> _ASSIGNED TASK_: Copy the data exactly.

Stored items:
════════════════

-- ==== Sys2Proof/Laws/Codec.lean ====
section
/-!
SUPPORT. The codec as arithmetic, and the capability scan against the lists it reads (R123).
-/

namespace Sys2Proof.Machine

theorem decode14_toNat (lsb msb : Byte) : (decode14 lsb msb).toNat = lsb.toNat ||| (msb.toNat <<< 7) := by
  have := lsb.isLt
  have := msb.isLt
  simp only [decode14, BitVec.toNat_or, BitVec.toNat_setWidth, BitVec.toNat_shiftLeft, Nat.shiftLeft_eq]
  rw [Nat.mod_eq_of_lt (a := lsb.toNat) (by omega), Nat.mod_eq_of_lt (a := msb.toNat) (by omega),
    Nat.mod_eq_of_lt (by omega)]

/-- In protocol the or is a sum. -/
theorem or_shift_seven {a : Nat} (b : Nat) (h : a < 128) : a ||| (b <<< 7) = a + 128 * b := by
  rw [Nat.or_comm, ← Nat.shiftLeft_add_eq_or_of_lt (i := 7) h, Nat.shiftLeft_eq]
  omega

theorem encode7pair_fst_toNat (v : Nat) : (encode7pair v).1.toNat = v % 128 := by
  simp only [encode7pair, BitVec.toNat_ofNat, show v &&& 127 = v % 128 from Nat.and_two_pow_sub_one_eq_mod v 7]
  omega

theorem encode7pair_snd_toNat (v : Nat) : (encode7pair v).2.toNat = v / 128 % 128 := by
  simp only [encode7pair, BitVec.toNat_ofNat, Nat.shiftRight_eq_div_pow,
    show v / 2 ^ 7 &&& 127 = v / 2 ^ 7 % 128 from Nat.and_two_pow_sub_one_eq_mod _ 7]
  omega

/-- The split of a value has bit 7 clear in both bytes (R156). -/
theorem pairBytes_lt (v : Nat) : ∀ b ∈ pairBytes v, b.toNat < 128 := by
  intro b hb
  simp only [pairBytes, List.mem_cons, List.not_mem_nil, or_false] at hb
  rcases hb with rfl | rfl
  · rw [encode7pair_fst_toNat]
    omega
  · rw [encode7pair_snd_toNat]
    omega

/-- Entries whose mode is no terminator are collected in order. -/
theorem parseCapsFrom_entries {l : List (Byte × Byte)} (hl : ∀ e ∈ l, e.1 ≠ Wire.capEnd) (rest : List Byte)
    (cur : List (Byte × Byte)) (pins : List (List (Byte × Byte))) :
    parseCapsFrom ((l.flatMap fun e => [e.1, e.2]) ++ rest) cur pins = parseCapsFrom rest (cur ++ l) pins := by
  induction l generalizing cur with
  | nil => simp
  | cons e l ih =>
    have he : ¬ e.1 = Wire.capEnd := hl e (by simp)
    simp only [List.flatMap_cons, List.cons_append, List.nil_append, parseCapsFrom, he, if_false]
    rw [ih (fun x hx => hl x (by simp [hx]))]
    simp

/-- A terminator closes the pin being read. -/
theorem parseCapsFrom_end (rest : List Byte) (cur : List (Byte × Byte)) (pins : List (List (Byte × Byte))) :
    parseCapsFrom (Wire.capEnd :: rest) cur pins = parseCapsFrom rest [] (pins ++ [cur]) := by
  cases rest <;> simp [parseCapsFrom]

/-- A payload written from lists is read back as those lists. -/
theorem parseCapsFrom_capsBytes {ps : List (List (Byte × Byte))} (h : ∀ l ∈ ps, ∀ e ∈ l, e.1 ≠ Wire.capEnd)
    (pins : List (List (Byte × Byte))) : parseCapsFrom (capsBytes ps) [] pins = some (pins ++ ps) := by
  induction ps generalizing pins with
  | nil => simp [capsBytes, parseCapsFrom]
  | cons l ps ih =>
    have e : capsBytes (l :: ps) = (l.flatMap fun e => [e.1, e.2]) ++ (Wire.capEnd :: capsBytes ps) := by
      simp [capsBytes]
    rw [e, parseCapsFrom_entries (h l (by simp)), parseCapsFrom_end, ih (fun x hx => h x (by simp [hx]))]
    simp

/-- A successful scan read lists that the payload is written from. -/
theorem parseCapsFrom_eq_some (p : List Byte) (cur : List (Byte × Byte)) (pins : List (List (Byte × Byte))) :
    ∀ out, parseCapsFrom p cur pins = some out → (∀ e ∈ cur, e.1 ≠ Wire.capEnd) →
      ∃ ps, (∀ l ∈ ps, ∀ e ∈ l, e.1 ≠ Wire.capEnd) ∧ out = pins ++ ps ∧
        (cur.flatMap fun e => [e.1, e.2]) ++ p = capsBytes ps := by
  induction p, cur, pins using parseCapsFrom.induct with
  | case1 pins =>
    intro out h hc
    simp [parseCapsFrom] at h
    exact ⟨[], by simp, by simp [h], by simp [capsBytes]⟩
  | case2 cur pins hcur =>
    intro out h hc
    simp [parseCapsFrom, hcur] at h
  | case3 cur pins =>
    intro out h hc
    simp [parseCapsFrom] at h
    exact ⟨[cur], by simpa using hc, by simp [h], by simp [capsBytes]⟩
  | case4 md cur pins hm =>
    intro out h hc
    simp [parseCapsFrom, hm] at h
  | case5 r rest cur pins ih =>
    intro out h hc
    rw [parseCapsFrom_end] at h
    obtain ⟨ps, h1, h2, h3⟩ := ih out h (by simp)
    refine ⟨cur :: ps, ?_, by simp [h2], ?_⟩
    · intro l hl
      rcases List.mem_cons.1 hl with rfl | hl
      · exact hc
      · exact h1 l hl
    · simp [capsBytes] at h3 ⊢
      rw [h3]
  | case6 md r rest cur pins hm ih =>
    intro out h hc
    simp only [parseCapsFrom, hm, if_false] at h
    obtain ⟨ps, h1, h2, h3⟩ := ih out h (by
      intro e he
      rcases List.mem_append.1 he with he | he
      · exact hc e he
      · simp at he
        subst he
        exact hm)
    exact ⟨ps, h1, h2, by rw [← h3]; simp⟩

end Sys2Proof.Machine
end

════════════════

> _ANSWER BOX_:
-- ==== Sys2Proof/Laws/Codec.lean ====
section
/-!
SUPPORT. The codec as arithmetic, and the capability scan against the lists it reads (R123).
-/

namespace Sys2Proof.Machine

theorem decode14_toNat (lsb msb : Byte) : (decode14 lsb msb).toNat = lsb.toNat ||| (msb.toNat <<< 7) := by
  have := lsb.isLt
  have := msb.isLt
  simp only [decode14, BitVec.toNat_or, BitVec.toNat_setWidth, BitVec.toNat_shiftLeft, Nat.shiftLeft_eq]
  rw [Nat.mod_eq_of_lt (a := lsb.toNat) (by omega), Nat.mod_eq_of_lt (a := msb.toNat) (by omega),
    Nat.mod_eq_of_lt (by omega)]

/-- In protocol the or is a sum. -/
theorem or_shift_seven {a : Nat} (b : Nat) (h : a < 128) : a ||| (b <<< 7) = a + 128 * b := by
  rw [Nat.or_comm, ← Nat.shiftLeft_add_eq_or_of_lt (i := 7) h, Nat.shiftLeft_eq]
  omega

theorem encode7pair_fst_toNat (v : Nat) : (encode7pair v).1.toNat = v % 128 := by
  simp only [encode7pair, BitVec.toNat_ofNat, show v &&& 127 = v % 128 from Nat.and_two_pow_sub_one_eq_mod v 7]
  omega

theorem encode7pair_snd_toNat (v : Nat) : (encode7pair v).2.toNat = v / 128 % 128 := by
  simp only [encode7pair, BitVec.toNat_ofNat, Nat.shiftRight_eq_div_pow,
    show v / 2 ^ 7 &&& 127 = v / 2 ^ 7 % 128 from Nat.and_two_pow_sub_one_eq_mod _ 7]
  omega

/-- The split of a value has bit 7 clear in both bytes (R156). -/
theorem pairBytes_lt (v : Nat) : ∀ b ∈ pairBytes v, b.toNat < 128 := by
  intro b hb
  simp only [pairBytes, List.mem_cons, List.not_mem_nil, or_false] at hb
  rcases hb with rfl | rfl
  · rw [encode7pair_fst_toNat]
    omega
  · rw [encode7pair_snd_toNat]
    omega

/-- Entries whose mode is no terminator are collected in order. -/
theorem parseCapsFrom_entries {l : List (Byte × Byte)} (hl : ∀ e ∈ l, e.1 ≠ Wire.capEnd) (rest : List Byte)
    (cur : List (Byte × Byte)) (pins : List (List (Byte × Byte))) :
    parseCapsFrom ((l.flatMap fun e => [e.1, e.2]) ++ rest) cur pins = parseCapsFrom rest (cur ++ l) pins := by
  induction l generalizing cur with
  | nil => simp
  | cons e l ih =>
    have he : ¬ e.1 = Wire.capEnd := hl e (by simp)
    simp only [List.flatMap_cons, List.cons_append, List.nil_append, parseCapsFrom, he, if_false]
    rw [ih (fun x hx => hl x (by simp [hx]))]
    simp

/-- A terminator closes the pin being read. -/
theorem parseCapsFrom_end (rest : List Byte) (cur : List (Byte × Byte)) (pins : List (List (Byte × Byte))) :
    parseCapsFrom (Wire.capEnd :: rest) cur pins = parseCapsFrom rest [] (pins ++ [cur]) := by
  cases rest <;> simp [parseCapsFrom]

/-- A payload written from lists is read back as those lists. -/
theorem parseCapsFrom_capsBytes {ps : List (List (Byte × Byte))} (h : ∀ l ∈ ps, ∀ e ∈ l, e.1 ≠ Wire.capEnd)
    (pins : List (List (Byte × Byte))) : parseCapsFrom (capsBytes ps) [] pins = some (pins ++ ps) := by
  induction ps generalizing pins with
  | nil => simp [capsBytes, parseCapsFrom]
  | cons l ps ih =>
    have e : capsBytes (l :: ps) = (l.flatMap fun e => [e.1, e.2]) ++ (Wire.capEnd :: capsBytes ps) := by
      simp [capsBytes]
    rw [e, parseCapsFrom_entries (h l (by simp)), parseCapsFrom_end, ih (fun x hx => h x (by simp [hx]))]
    simp

/-- A successful scan read lists that the payload is written from. -/
theorem parseCapsFrom_eq_some (p : List Byte) (cur : List (Byte × Byte)) (pins : List (List (Byte × Byte))) :
    ∀ out, parseCapsFrom p cur pins = some out → (∀ e ∈ cur, e.1 ≠ Wire.capEnd) →
      ∃ ps, (∀ l ∈ ps, ∀ e ∈ l, e.1 ≠ Wire.capEnd) ∧ out = pins ++ ps ∧
        (cur.flatMap fun e => [e.1, e.2]) ++ p = capsBytes ps := by
  induction p, cur, pins using parseCapsFrom.induct with
  | case1 pins =>
    intro out h hc
    simp [parseCapsFrom] at h
    exact ⟨[], by simp, by simp [h], by simp [capsBytes]⟩
  | case2 cur pins hcur =>
    intro out h hc
    simp [parseCapsFrom, hcur] at h
  | case3 cur pins =>
    intro out h hc
    simp [parseCapsFrom] at h
    exact ⟨[cur], by simpa using hc, by simp [h], by simp [capsBytes]⟩
  | case4 md cur pins hm =>
    intro out h hc
    simp [parseCapsFrom, hm] at h
  | case5 r rest cur pins ih =>
    intro out h hc
    rw [parseCapsFrom_end] at h
    obtain ⟨ps, h1, h2, h3⟩ := ih out h (by simp)
    refine ⟨cur :: ps, ?_, by simp [h2], ?_⟩
    · intro l hl
      rcases List.mem_cons.1 hl with rfl | hl
      · exact hc
      · exact h1 l hl
    · simp [capsBytes] at h3 ⊢
      rw [h3]
  | case6 md r rest cur pins hm ih =>
    intro out h hc
    simp only [parseCapsFrom, hm, if_false] at h
    obtain ⟨ps, h1, h2, h3⟩ := ih out h (by
      intro e he
      rcases List.mem_append.1 he with he | he
      · exact hc e he
      · simp at he
        subst he
        exact hm)
    exact ⟨ps, h1, h2, by rw [← h3]; simp⟩

end Sys2Proof.Machine
end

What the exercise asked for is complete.